Old School techniques to hide from modern-day timelines

In the past several years, there have been countless articles about timestamp altering tools and how to detect the usage of these tools. Here are some previous posts here and here.

This post is really about knowing the limitations of your tools and the assumptions you may have about them. This post is not meant to point out good or bad in any specific tools, but to highlight the need to test and fully understand what is happening with the tools you favor so you do not make a critical assumption that haunts you later.

Many examiners today rely on timelines & super timelines to get an overall view of what is happening on affected hosts. With that in mind, lets walk through a simple scenario.

Lets imagine we have imaged a hard drive and are ready to begin our analysis. Some may load the image into their favorite forensic analysis platform and at some point sort the objects by one of four timestamps associated with an NTFS volume. Over the years, many have begun to recognize the value of looking at the (4) four additional timestamps that many forensic tools don't show you, the ones in the filename attribute.  Rob Lee even did a great flow chart to see the various actions that would trigger each of the (8) eight timestamps.

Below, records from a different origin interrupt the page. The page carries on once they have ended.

/-! What `State.hazardToQueue` leaves unchanged. -/

@[simp] theorem State.hazardToQueue_windows (s : State) (e : EntryIx) (p : Master → Bool) : (s.hazardToQueue e p).windows = s.windows := by
  simp only [State.hazardToQueue, State.updEntry, State.mapEntries, State.mapCtx]
@[simp] theorem State.hazardToQueue_mon (s : State) (e : EntryIx) (p : Master → Bool) : (s.hazardToQueue e p).mon = s.mon := by
  simp only [State.hazardToQueue, State.updEntry, State.mapEntries, State.mapCtx]
@[simp] theorem State.hazardToQueue_sampleCode (s : State) (e : EntryIx) (p : Master → Bool) : (s.hazardToQueue e p).sampleCode = s.sampleCode := by
  simp only [State.hazardToQueue, State.updEntry, State.mapEntries, State.mapCtx]
@[simp] theorem State.hazardToQueue_mask (s : State) (e : EntryIx) (p : Master → Bool) : (s.hazardToQueue e p).mask = s.mask := by
  simp only [State.hazardToQueue, State.updEntry, State.mapEntries, State.mapCtx]
@[simp] theorem State.hazardToQueue_flight (s : State) (e : EntryIx) (p : Master → Bool) : (s.hazardToQueue e p).flight = s.flight := by
  simp only [State.hazardToQueue, State.updEntry, State.mapEntries, State.mapCtx]
@[simp] theorem State.hazardToQueue_nomon (s : State) (e : EntryIx) (p : Master → Bool) : (s.hazardToQueue e p).nomon = s.nomon := by
  simp only [State.hazardToQueue, State.updEntry, State.mapEntries, State.mapCtx]
@[simp] theorem State.hazardToQueue_released (s : State) (e : EntryIx) (p : Master → Bool) : (s.hazardToQueue e p).released = s.released := by
  simp only [State.hazardToQueue, State.updEntry, State.mapEntries, State.mapCtx]
@[simp] theorem State.hazardToQueue_replies (s : State) (e : EntryIx) (p : Master → Bool) : (s.hazardToQueue e p).replies = s.replies := by
  simp only [State.hazardToQueue, State.updEntry, State.mapEntries, State.mapCtx]
@[simp] theorem State.hazardToQueue_notices (s : State) (e : EntryIx) (p : Master → Bool) : (s.hazardToQueue e p).notices = s.notices := by
  simp only [State.hazardToQueue, State.updEntry, State.mapEntries, State.mapCtx]
@[simp] theorem State.hazardToQueue_overflow (s : State) (e : EntryIx) (p : Master → Bool) : (s.hazardToQueue e p).overflow = s.overflow := by
  simp only [State.hazardToQueue, State.updEntry, State.mapEntries, State.mapCtx]
@[simp] theorem State.hazardToQueue_discardMark (s : State) (e : EntryIx) (p : Master → Bool) : (s.hazardToQueue e p).discardMark = s.discardMark := by
  simp only [State.hazardToQueue, State.updEntry, State.mapEntries, State.mapCtx]
@[simp] theorem State.hazardToQueue_link (s : State) (e : EntryIx) (p : Master → Bool) : (s.hazardToQueue e p).link = s.link := by
  simp only [State.hazardToQueue, State.updEntry, State.mapEntries, State.mapCtx]
@[simp] theorem State.hazardToQueue_sampleTimer (s : State) (e : EntryIx) (p : Master → Bool) : (s.hazardToQueue e p).sampleTimer = s.sampleTimer := by
  simp only [State.hazardToQueue, State.updEntry, State.mapEntries, State.mapCtx]
@[simp] theorem State.hazardToQueue_sampleLength (s : State) (e : EntryIx) (p : Master → Bool) : (s.hazardToQueue e p).sampleLength = s.sampleLength := by
  simp only [State.hazardToQueue, State.updEntry, State.mapEntries, State.mapCtx]
@[simp] theorem State.hazardToQueue_atExpiry (s : State) (e : EntryIx) (p : Master → Bool) : (s.hazardToQueue e p).atExpiry = s.atExpiry := by
  simp only [State.hazardToQueue, State.updEntry, State.mapEntries, State.mapCtx]
@[simp] theorem State.hazardToQueue_unitCounter (s : State) (e : EntryIx) (p : Master → Bool) : (s.hazardToQueue e p).unitCounter = s.unitCounter := by
  simp only [State.hazardToQueue, State.updEntry, State.mapEntries, State.mapCtx]
@[simp] theorem State.hazardToQueue_refclkRunning (s : State) (e : EntryIx) (p : Master → Bool) : (s.hazardToQueue e p).refclkRunning = s.refclkRunning := by
  simp only [State.hazardToQueue, State.updEntry, State.mapEntries, State.mapCtx]
@[simp] theorem State.hazardToQueue_resetLow (s : State) (e : EntryIx) (p : Master → Bool) : (s.hazardToQueue e p).resetLow = s.resetLow := by
  simp only [State.hazardToQueue, State.updEntry, State.mapEntries, State.mapCtx]
@[simp] theorem State.hazardToQueue_inReset (s : State) (e : EntryIx) (p : Master → Bool) : (s.hazardToQueue e p).inReset = s.inReset := by
  simp only [State.hazardToQueue, State.updEntry, State.mapEntries, State.mapCtx]
@[simp] theorem State.hazardToQueue_out (s : State) (e : EntryIx) (p : Master → Bool) : (s.hazardToQueue e p).out = s.out := by
  simp only [State.hazardToQueue, State.updEntry, State.mapEntries, State.mapCtx]
@[simp] theorem State.hazardToQueue_draws (s : State) (e : EntryIx) (p : Master → Bool) : (s.hazardToQueue e p).draws = s.draws := by
  simp only [State.hazardToQueue, State.updEntry, State.mapEntries, State.mapCtx]
@[simp] theorem State.hazardToQueue_pending (s : State) (e : EntryIx) (p : Master → Bool) : (s.hazardToQueue e p).pending = s.pending := by
  simp only [State.hazardToQueue, State.updEntry, State.mapEntries, State.mapCtx]
@[simp] theorem State.hazardToQueue_window (s : State) (e : EntryIx) (p : Master → Bool) (i : WindowIx) : (s.hazardToQueue e p).window i = s.window i := by
  simp only [State.window, State.hazardToQueue, State.updEntry, State.mapEntries, State.mapCtx]

/-! What `State.grant` leaves unchanged. -/

@[simp] theorem State.grant_windows (s : State) (e : EntryIx) (m : Master) : (s.grant e m).windows = s.windows := by
  simp only [State.grant, State.updCtx, State.mapCtx, State.updEntry, State.mapEntries]
@[simp] theorem State.grant_mon (s : State) (e : EntryIx) (m : Master) : (s.grant e m).mon = s.mon := by
  simp only [State.grant, State.updCtx, State.mapCtx, State.updEntry, State.mapEntries]
@[simp] theorem State.grant_sampleCode (s : State) (e : EntryIx) (m : Master) : (s.grant e m).sampleCode = s.sampleCode := by
  simp only [State.grant, State.updCtx, State.mapCtx, State.updEntry, State.mapEntries]
@[simp] theorem State.grant_mask (s : State) (e : EntryIx) (m : Master) : (s.grant e m).mask = s.mask := by
  simp only [State.grant, State.updCtx, State.mapCtx, State.updEntry, State.mapEntries]
@[simp] theorem State.grant_flight (s : State) (e : EntryIx) (m : Master) : (s.grant e m).flight = s.flight := by
  simp only [State.grant, State.updCtx, State.mapCtx, State.updEntry, State.mapEntries]
@[simp] theorem State.grant_hazard (s : State) (e : EntryIx) (m : Master) : (s.grant e m).hazard = s.hazard := by
  simp only [State.grant, State.updCtx, State.mapCtx, State.updEntry, State.mapEntries]
@[simp] theorem State.grant_nomon (s : State) (e : EntryIx) (m : Master) : (s.grant e m).nomon = s.nomon := by
  simp only [State.grant, State.updCtx, State.mapCtx, State.updEntry, State.mapEntries]
@[simp] theorem State.grant_replies (s : State) (e : EntryIx) (m : Master) : (s.grant e m).replies = s.replies := by
  simp only [State.grant, State.updCtx, State.mapCtx, State.updEntry, State.mapEntries]
@[simp] theorem State.grant_notices (s : State) (e : EntryIx) (m : Master) : (s.grant e m).notices = s.notices := by
  simp only [State.grant, State.updCtx, State.mapCtx, State.updEntry, State.mapEntries]
@[simp] theorem State.grant_overflow (s : State) (e : EntryIx) (m : Master) : (s.grant e m).overflow = s.overflow := by
  simp only [State.grant, State.updCtx, State.mapCtx, State.updEntry, State.mapEntries]
@[simp] theorem State.grant_discardMark (s : State) (e : EntryIx) (m : Master) : (s.grant e m).discardMark = s.discardMark := by
  simp only [State.grant, State.updCtx, State.mapCtx, State.updEntry, State.mapEntries]
@[simp] theorem State.grant_link (s : State) (e : EntryIx) (m : Master) : (s.grant e m).link = s.link := by
  simp only [State.grant, State.updCtx, State.mapCtx, State.updEntry, State.mapEntries]
@[simp] theorem State.grant_sampleTimer (s : State) (e : EntryIx) (m : Master) : (s.grant e m).sampleTimer = s.sampleTimer := by
  simp only [State.grant, State.updCtx, State.mapCtx, State.updEntry, State.mapEntries]
@[simp] theorem State.grant_sampleLength (s : State) (e : EntryIx) (m : Master) : (s.grant e m).sampleLength = s.sampleLength := by
  simp only [State.grant, State.updCtx, State.mapCtx, State.updEntry, State.mapEntries]
@[simp] theorem State.grant_atExpiry (s : State) (e : EntryIx) (m : Master) : (s.grant e m).atExpiry = s.atExpiry := by
  simp only [State.grant, State.updCtx, State.mapCtx, State.updEntry, State.mapEntries]
@[simp] theorem State.grant_unitCounter (s : State) (e : EntryIx) (m : Master) : (s.grant e m).unitCounter = s.unitCounter := by
  simp only [State.grant, State.updCtx, State.mapCtx, State.updEntry, State.mapEntries]
@[simp] theorem State.grant_refclkRunning (s : State) (e : EntryIx) (m : Master) : (s.grant e m).refclkRunning = s.refclkRunning := by
  simp only [State.grant, State.updCtx, State.mapCtx, State.updEntry, State.mapEntries]
@[simp] theorem State.grant_resetLow (s : State) (e : EntryIx) (m : Master) : (s.grant e m).resetLow = s.resetLow := by
  simp only [State.grant, State.updCtx, State.mapCtx, State.updEntry, State.mapEntries]
@[simp] theorem State.grant_inReset (s : State) (e : EntryIx) (m : Master) : (s.grant e m).inReset = s.inReset := by
  simp only [State.grant, State.updCtx, State.mapCtx, State.updEntry, State.mapEntries]
@[simp] theorem State.grant_out (s : State) (e : EntryIx) (m : Master) : (s.grant e m).out = s.out := by
  simp only [State.grant, State.updCtx, State.mapCtx, State.updEntry, State.mapEntries]
@[simp] theorem State.grant_draws (s : State) (e : EntryIx) (m : Master) : (s.grant e m).draws = s.draws := by
  simp only [State.grant, State.updCtx, State.mapCtx, State.updEntry, State.mapEntries]
@[simp] theorem State.grant_pending (s : State) (e : EntryIx) (m : Master) : (s.grant e m).pending = s.pending := by
  simp only [State.grant, State.updCtx, State.mapCtx, State.updEntry, State.mapEntries]
@[simp] theorem State.grant_window (s : State) (e : EntryIx) (m : Master) (i : WindowIx) : (s.grant e m).window i = s.window i := by
  simp only [State.window, State.grant, State.updCtx, State.mapCtx, State.updEntry, State.mapEntries]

Alternatively, many have opted for using timeline building tools such as log2timeline, analyzeMFT, mft2csv, etc.. etc.. to extract information from each volume's MFT (and other sources) and then display them in an overall 'view' of activity.

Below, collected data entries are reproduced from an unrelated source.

/-! What `State.expireTenure` leaves unchanged. -/

theorem State.expireTenure_keeps (s : State) (e : EntryIx) :
    (s.expireTenure e).windows = s.windows ∧
    (s.expireTenure e).mon = s.mon ∧
    (s.expireTenure e).sampleCode = s.sampleCode ∧
    (s.expireTenure e).mask = s.mask ∧
    (s.expireTenure e).nomon = s.nomon ∧
    (s.expireTenure e).replies = s.replies ∧
    (s.expireTenure e).link = s.link ∧
    (s.expireTenure e).sampleTimer = s.sampleTimer ∧
    (s.expireTenure e).sampleLength = s.sampleLength ∧
    (s.expireTenure e).atExpiry = s.atExpiry ∧
    (s.expireTenure e).unitCounter = s.unitCounter ∧
    (s.expireTenure e).refclkRunning = s.refclkRunning ∧
    (s.expireTenure e).resetLow = s.resetLow ∧
    (s.expireTenure e).inReset = s.inReset ∧
    (s.expireTenure e).out = s.out ∧
    (s.expireTenure e).draws = s.draws ∧
    (s.expireTenure e).pending = s.pending := by
  unfold State.expireTenure; split
  · simp
  · simp
@[simp] theorem State.expireTenure_windows (s : State) (e : EntryIx) : (s.expireTenure e).windows = s.windows := (s.expireTenure_keeps e).1
@[simp] theorem State.expireTenure_mon (s : State) (e : EntryIx) : (s.expireTenure e).mon = s.mon := (s.expireTenure_keeps e).2.1
@[simp] theorem State.expireTenure_sampleCode (s : State) (e : EntryIx) : (s.expireTenure e).sampleCode = s.sampleCode := (s.expireTenure_keeps e).2.2.1
@[simp] theorem State.expireTenure_mask (s : State) (e : EntryIx) : (s.expireTenure e).mask = s.mask := (s.expireTenure_keeps e).2.2.2.1
@[simp] theorem State.expireTenure_nomon (s : State) (e : EntryIx) : (s.expireTenure e).nomon = s.nomon := (s.expireTenure_keeps e).2.2.2.2.1
@[simp] theorem State.expireTenure_replies (s : State) (e : EntryIx) : (s.expireTenure e).replies = s.replies := (s.expireTenure_keeps e).2.2.2.2.2.1
@[simp] theorem State.expireTenure_link (s : State) (e : EntryIx) : (s.expireTenure e).link = s.link := (s.expireTenure_keeps e).2.2.2.2.2.2.1
@[simp] theorem State.expireTenure_sampleTimer (s : State) (e : EntryIx) : (s.expireTenure e).sampleTimer = s.sampleTimer := (s.expireTenure_keeps e).2.2.2.2.2.2.2.1
@[simp] theorem State.expireTenure_sampleLength (s : State) (e : EntryIx) : (s.expireTenure e).sampleLength = s.sampleLength := (s.expireTenure_keeps e).2.2.2.2.2.2.2.2.1
@[simp] theorem State.expireTenure_atExpiry (s : State) (e : EntryIx) : (s.expireTenure e).atExpiry = s.atExpiry := (s.expireTenure_keeps e).2.2.2.2.2.2.2.2.2.1
@[simp] theorem State.expireTenure_unitCounter (s : State) (e : EntryIx) : (s.expireTenure e).unitCounter = s.unitCounter := (s.expireTenure_keeps e).2.2.2.2.2.2.2.2.2.2.1
@[simp] theorem State.expireTenure_refclkRunning (s : State) (e : EntryIx) : (s.expireTenure e).refclkRunning = s.refclkRunning := (s.expireTenure_keeps e).2.2.2.2.2.2.2.2.2.2.2.1
@[simp] theorem State.expireTenure_resetLow (s : State) (e : EntryIx) : (s.expireTenure e).resetLow = s.resetLow := (s.expireTenure_keeps e).2.2.2.2.2.2.2.2.2.2.2.2.1
@[simp] theorem State.expireTenure_inReset (s : State) (e : EntryIx) : (s.expireTenure e).inReset = s.inReset := (s.expireTenure_keeps e).2.2.2.2.2.2.2.2.2.2.2.2.2.1
@[simp] theorem State.expireTenure_out (s : State) (e : EntryIx) : (s.expireTenure e).out = s.out := (s.expireTenure_keeps e).2.2.2.2.2.2.2.2.2.2.2.2.2.2.1
@[simp] theorem State.expireTenure_draws (s : State) (e : EntryIx) : (s.expireTenure e).draws = s.draws := (s.expireTenure_keeps e).2.2.2.2.2.2.2.2.2.2.2.2.2.2.2.1
@[simp] theorem State.expireTenure_pending (s : State) (e : EntryIx) : (s.expireTenure e).pending = s.pending := (s.expireTenure_keeps e).2.2.2.2.2.2.2.2.2.2.2.2.2.2.2.2
@[simp] theorem State.expireTenure_window (s : State) (e : EntryIx) (i : WindowIx) : (s.expireTenure e).window i = s.window i := by
  simp only [State.window, State.expireTenure_windows]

Lets walk through a quick example to highlight the main point of this post.

For brevity and to remove a lot of unnecessary 'noise', I will use a simple NTFS volume in this example. So simple that it only has one MFT record in addition to the default records that are created on a newly formatted volume. Here is a view of the volume in windows explorer with the single file.

At some point, I may decide to create a timeline of this volume so I can see all of the files/folders and other time-based artifacts using a tool of my choice:

And output from another tool with all (8) eight timestamps (internal NTFS records omitted from view, but nothing else):

Looks good so far.

So, I sort all the records (in this example case there are just a few) and I don't find anything with timestamps during a time period related with the incident or investigation. Hmmm... I guess I need to look elsewhere.

What I don't know is that the attacker has used an old school trick to hide his tool and its not being displayed in my timeline.

Alternate Data Streams

Alternate Data Streams (ADS) have been a feature of NTFS since it was first introduced in Windows 2000. They are most commonly used by the operating system itself, but otherwise they are not used much from a user perspective. In fact, the Windows GUI does not even let you see these streams without third party tools.

An alternate data stream is nothing more than an additional stream of data in a single MFT record (normally, a MFT record is one entry/record for each file/folder on the volume, but in this case it is one record to many files).

An MFT record can have infinite number  (confined by the limitations of a single MFT record) of streams. This means a single MFT record can have multiple files associated with it. The initial file is the controlling file and the one that creates the MFT record initially. It also is the file responsible for populating the $Standard information and $Filename attributes with the associated metadata. Delete the initial file and all the streams go away as well. Copy the file from an NTFS volume to another NTFS volume and the alternate data stream(s) also go with it.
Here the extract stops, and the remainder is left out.